- Classification: Division I
- Season: 2019–20
- Teams: 8
- Site: Bartow Arena Birmingham, Alabama
- First round site: Campus sites
- Television: ESPN3, ESPNU

= 2020 SWAC men's basketball tournament =

The 2020 SWAC men's basketball tournament was the postseason men's basketball tournament for the Southwestern Athletic Conference during the 2019–20 season. Tournament first-round games were played at the campus of the higher seeded team on March 10. The remainder of the tournament was to be held on March 13 and 14, 2020 at Bartow Arena in Birmingham, Alabama. The tournament champion would have received the SWAC's automatic bid to the 2020 NCAA tournament. On March 12, the remainder of the SWAC Tournament, along with all other NCAA postseason tournaments, was cancelled amid the COVID-19 pandemic.

==Seeds==
The top eight teams qualified for the conference tournament. Teams were seeded by conference record, with a tiebreaker system used for teams with identical conference records. The top 4 seeds hosted their quarterfinal round games.

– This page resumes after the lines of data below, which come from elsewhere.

-- ==== Sys2Proof/Machine/Dispatch.lean ====
section
/-! DEFINITION. Which meaning each micro-operation has: one arm per constructor of `Instr`. -/

namespace Sys2Proof.Machine

def exec (i : Instr) (s : State) : Host.Outcome State Fault Refusal :=
  match i with
  | .sched r h => Sys2Proof.Machine.execSched r h s
  | .g1 => Sys2Proof.Machine.execG1 s
  | .g2 => Sys2Proof.Machine.execG2 s
  | .diag => Sys2Proof.Machine.execDiag s
  | .undiag => Sys2Proof.Machine.execUndiag s

end Sys2Proof.Machine
end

| Seed | School | Conference | Tiebreaker |
|---|---|---|---|
| 1 | Prairie View A&M | 14–4 |  |
| 2 | Southern | 13–5 |  |
| 3 | Texas Southern | 12–6 |  |
| 4 | Jackson State | 11–7 | 3–1 vs. Grambling State/Alcorn State |
| 5 | Alcorn State | 11–7 | Better point differential in season split with Grambling State |
| 6 | Grambling State | 11–7 | Worse point differential in season split with Alcorn State |
| 7 | Alabama State | 7–11 |  |
| 8 | Alabama A&M | 5–13 |  |

==Schedule and results==

Game: Time; Matchup; Score; Television
Quarterfinals – Tuesday, March 10 – campus sites
1: 5:30 pm; No. 8 Alabama A&M at No. 1 Prairie View A&M; 60–82; ESPN3
2: 7:30 pm; No. 5 Alcorn State at No. 4 Jackson State; 52–69
3: 7:30 pm; No. 7 Alabama State at No. 2 Southern; 53–67
4: 8:00 pm; No. 6 Grambling State at No. 3 Texas Southern; 62–75
Semifinals – Friday, March 13 – Bartow Arena, Birmingham, AL
5: cancelled; No. 1 Prairie View A&M vs. No. 4 Jackson State; N/A; ESPN3
6: No. 2 Southern vs. No. 3 Texas Southern
Final – Saturday, March 14 – Bartow Arena, Birmingham, AL
7: cancelled; Game 5 winner vs. Game 6 winner; N/A; ESPNU
Game times in CST. Rankings denote tournament seed.